Шрифт:
Интервал:
Закладка:
«Да вы не робейте, чай хороший, настоящий…»
Он разлил по стаканам бурую гущу. Сам же, из-под руки, обшаривал комнату.
«Всякий люд у нас тут обретается. Иной за одну ночь таких художеств разведет, что потом за год не отскоблишь, — он приподнял край одеяла и, присев, заглянул под кровать. — Это я к тому, что, пожалуйста, не церемоньтесь, чувствуйте себя как дома, помните, еще Гегель говорил: „Легкомыслие, как и скука, суть предвестники того, что приближается нечто иное…“»
Смотритель поднял с пола книгу, бережно отряхнул и поставил на полку. Подсел за стол к Лаврову, отхлебнул, придерживая замотанной рукой бороду.
«Здесь у нас дикие кошки, они царапаются», — ответил он на взгляд Лаврова.
«Кровать у вас хорошая, мягкая, на пружинах, есть шкаф, письменный стол, книги для легкого чтения и картина для, так сказать, эстетических переживаний (помните, у Гейдеггера: „Картина висит на стене, как охотничье ружье или шляпа“?).
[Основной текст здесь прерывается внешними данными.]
/-- SYSCALL_ANSWER: NOSERV for the numbers that name no service; the sail's value for its own services; or, for any service, the thread
parks with a trap, whose kind the spec leaves to the die kernel (log 27). -/
def execSyscallAnswer (req : Nat) (value : Option Word) (s : State) : Host.Outcome State Fault Refusal :=
  match s.asked req with
  | none => .next s
  | some r =>
    match value with
    | some v =>
      .next (if r.service < 7 then s
        else if r.service < 2 ^ 31 then answerSyscall s r.id errNoserv
        else answerSyscall s r.id v.toNat)
    | none =>
      let (k, s) := anyOf s threadTraps.length
      let ti : TrapInfo := { kind := (threadTraps[k]?).getD .trap, off := r.off, ord := r.ord }
      .next (askedTrap (s.dropReq r.id) r.tk ti)

end Sys2Proof.Machine
end

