/-- IADDS: Signed saturating add (R158). -/
def execIadds (s : Bool) (d : Dst) (a : Opnd) (b : Opnd) (st : State) : Host.Outcome State Fault Refusal :=
  runWord (.iadds s d a b) (aluAB d a b fun _ a b => fIadds a b) st

/-- ISUBS: Signed saturating subtract (R158). -/
def execIsubs (s : Bool) (d : Dst) (a : Opnd) (b : Opnd) (st : State) : Host.Outcome State Fault Refusal :=
  runWord (.isubs s d a b) (aluAB d a b fun _ a b => fIsubs a b) st

/-- UADDS: Unsigned saturating add (R158). -/
def execUadds (s : Bool) (d : Dst) (a : Opnd) (b : Opnd) (st : State) : Host.Outcome State Fault Refusal :=
  runWord (.uadds s d a b) (aluAB d a b fun _ a b => fUadds a b) st

/-- USUBS: Unsigned saturating subtract (R158). -/
def execUsubs (s : Bool) (d : Dst) (a : Opnd) (b : Opnd) (st : State) : Host.Outcome State Fault Refusal :=
  runWord (.usubs s d a b) (aluAB d a b fun _ a b => fUsubs a b) st

/-- IMIN: Signed minimum (R158). -/
def execImin (s : Bool) (d : Dst) (a : Opnd) (b : Opnd) (st : State) : Host.Outcome State Fault Refusal :=
  runWord (.imin s d a b) (aluAB d a b fun _ a b => fImin a b) st

/-- IMAX: Signed maximum (R158). -/
def execImax (s : Bool) (d : Dst) (a : Opnd) (b : Opnd) (st : State) : Host.Outcome State Fault Refusal :=
  runWord (.imax s d a b) (aluAB d a b fun _ a b => fImax a b) st

/-- UMIN: Unsigned minimum (R158). -/
def execUmin (s : Bool) (d : Dst) (a : Opnd) (b : Opnd) (st : State) : Host.Outcome State Fault Refusal :=
  runWord (.umin s d a b) (aluAB d a b fun _ a b => fUmin a b) st

/-- UMAX: Unsigned maximum (R158). -/
def execUmax (s : Bool) (d : Dst) (a : Opnd) (b : Opnd) (st : State) : Host.Outcome State Fault Refusal :=
  runWord (.umax s d a b) (aluAB d a b fun _ a b => fUmax a b) st

/-- IABS: Signed absolute value (R158). -/
def execIabs (s : Bool) (d : Dst) (a : Opnd) (st : State) : Host.Outcome State Fault Refusal :=
  runWord (.iabs s d a) (aluA d a fun _ a => fIabs a) st

/-- INEG: Signed negation (R158). -/
def execIneg (s : Bool) (d : Dst) (a : Opnd) (st : State) : Host.Outcome State Fault Refusal :=
  runWord (.ineg s d a) (aluA d a fun _ a => fIneg a) st

/-- IDIFF: Absolute difference of signed values, as unsigned (R158). -/
def execIdiff (s : Bool) (d : Dst) (a : Opnd) (b : Opnd) (st : State) : Host.Outcome State Fault Refusal :=
  runWord (.idiff s d a b) (aluAB d a b fun _ a b => fIdiff a b) st

/-- AND: Bitwise AND (R159). -/
def execAnd (s : Bool) (d : Dst) (a : Opnd) (b : Opnd) (st : State) : Host.Outcome State Fault Refusal :=
  runWord (.and s d a b) (aluAB d a b fun _ a b => a &&& b) st

/-- OR: Bitwise OR (R159). -/
def execOr (s : Bool) (d : Dst) (a : Opnd) (b : Opnd) (st : State) : Host.Outcome State Fault Refusal :=
  runWord (.or s d a b) (aluAB d a b fun _ a b => a ||| b) st

/-- XOR: Bitwise exclusive OR (R159). -/
def execXor (s : Bool) (d : Dst) (a : Opnd) (b : Opnd) (st : State) : Host.Outcome State Fault Refusal :=
  runWord (.xor s d a b) (aluAB d a b fun _ a b => a ^^^ b) st

/-- ANDN: a AND NOT b (R159). -/
def execAndn (s : Bool) (d : Dst) (a : Opnd) (b : Opnd) (st : State) : Host.Outcome State Fault Refusal :=
  runWord (.andn s d a b) (aluAB d a b fun _ a b => fAndn a b) st

/-- ORN: a OR NOT b (R159). -/
def execOrn (s : Bool) (d : Dst) (a : Opnd) (b : Opnd) (st : State) : Host.Outcome State Fault Refusal :=
  runWord (.orn s d a b) (aluAB d a b fun _ a b => fOrn a b) st

/-- XNOR: NOT (a XOR b) (R159). -/
def execXnor (s : Bool) (d : Dst) (a : Opnd) (b : Opnd) (st : State) : Host.Outcome State Fault Refusal :=
  runWord (.xnor s d a b) (aluAB d a b fun _ a b => fXnor a b) st

/-- NOT: Bitwise NOT of a (R159). -/
def execNot (s : Bool) (d : Dst) (a : Opnd) (st : State) : Host.Outcome State Fault Refusal :=
  runWord (.not s d a) (aluA d a fun _ a => ~~~a) st

/-- SHL: Shifts left by a register amount (R160). -/
def execShl (s : Bool) (d : Dst) (a : Opnd) (b : Opnd) (st : State) : Host.Outcome State Fault Refusal :=
  runWord (.shl s d a b) (aluAB d a b fun _ a b => fShl a b.toNat) st

/-- SHR: Logical right shift by a register amount (R160). -/
def execShr (s : Bool) (d : Dst) (a : Opnd) (b : Opnd) (st : State) : Host.Outcome State Fault Refusal :=
  runWord (.shr s d a b) (aluAB d a b fun _ a b => fShr a b.toNat) st

/-- SAR: Arithmetic right shift by a register amount (R160). -/
def execSar (s : Bool) (d : Dst) (a : Opnd) (b : Opnd) (st : State) : Host.Outcome State Fault Refusal :=
  runWord (.sar s d a b) (aluAB d a b fun _ a b => fSar a b.toNat) st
Все в полном соответствии с инструкцией… Располагайтесь и ни о чем не заботьтесь, за вас все сделают, уберут, постирают, подотрут. Механизм, в основном женский, отлажен так, что практически невидим. Об одном только прошу, — смотритель перешел на шепот, — не пачкайте стен, особенно кровью, особенно чужой, а то знаете, есть любители…»
Лавров запротестовал.
«Ну-ну, — снисходительно уважил его смотритель, — все мы люди, за редкими исключениями, я вас еще ни в чем не обвиняю, поживите, проспитесь, так сказать, а там посмотрим, что вы за фрукт. Еще не родился тот человек, который был бы мне не по зубам!..»
Желтая борода смотрителя встрепенулась.
Лавров сохранял почтительное молчание. Он уже выпил полстакана. В голове у него собралась вязкая муть, не иначе как под действием восточного напитка.
Смотритель не унимался:
«Вашу покойную супругу, Алевтину Егорьевну, не имел счастья знать лично, однако был горячим поклонником, следил за достижениями… Насколько могу судить, замечательная была женщина, уникальная, но, увы, как заметил еще Иммануил Кант, „перчатка с одной руки не может быть употребляема для другой…“»
Лавров внимательно всмотрелся в сидящего напротив него шута, и что-то недоброе шевельнулось в памяти, красные грозди в сухих листьях, растоптанный циферблат, песок в ботинке… Нет, это из другого рассказа, в который его не приняли, в котором ему не нашлось места.
«Я одобряю ваше прегрешение, — оговорился смотритель, — я хотел сказать — решение. Никто не сознается, все сделают вид, что они вне игры, но, буду откровенным, вас, Геннадий Тимофеевич, здесь ждали, пять лет ждали, когда же вы, наконец, найдете в себе силы вернуться, сомневались только для приличия, у вас большое будущее, без вас им не управиться… Вспомните Прокла: „Способное возвращаться к самому себе — бестелесно“!..»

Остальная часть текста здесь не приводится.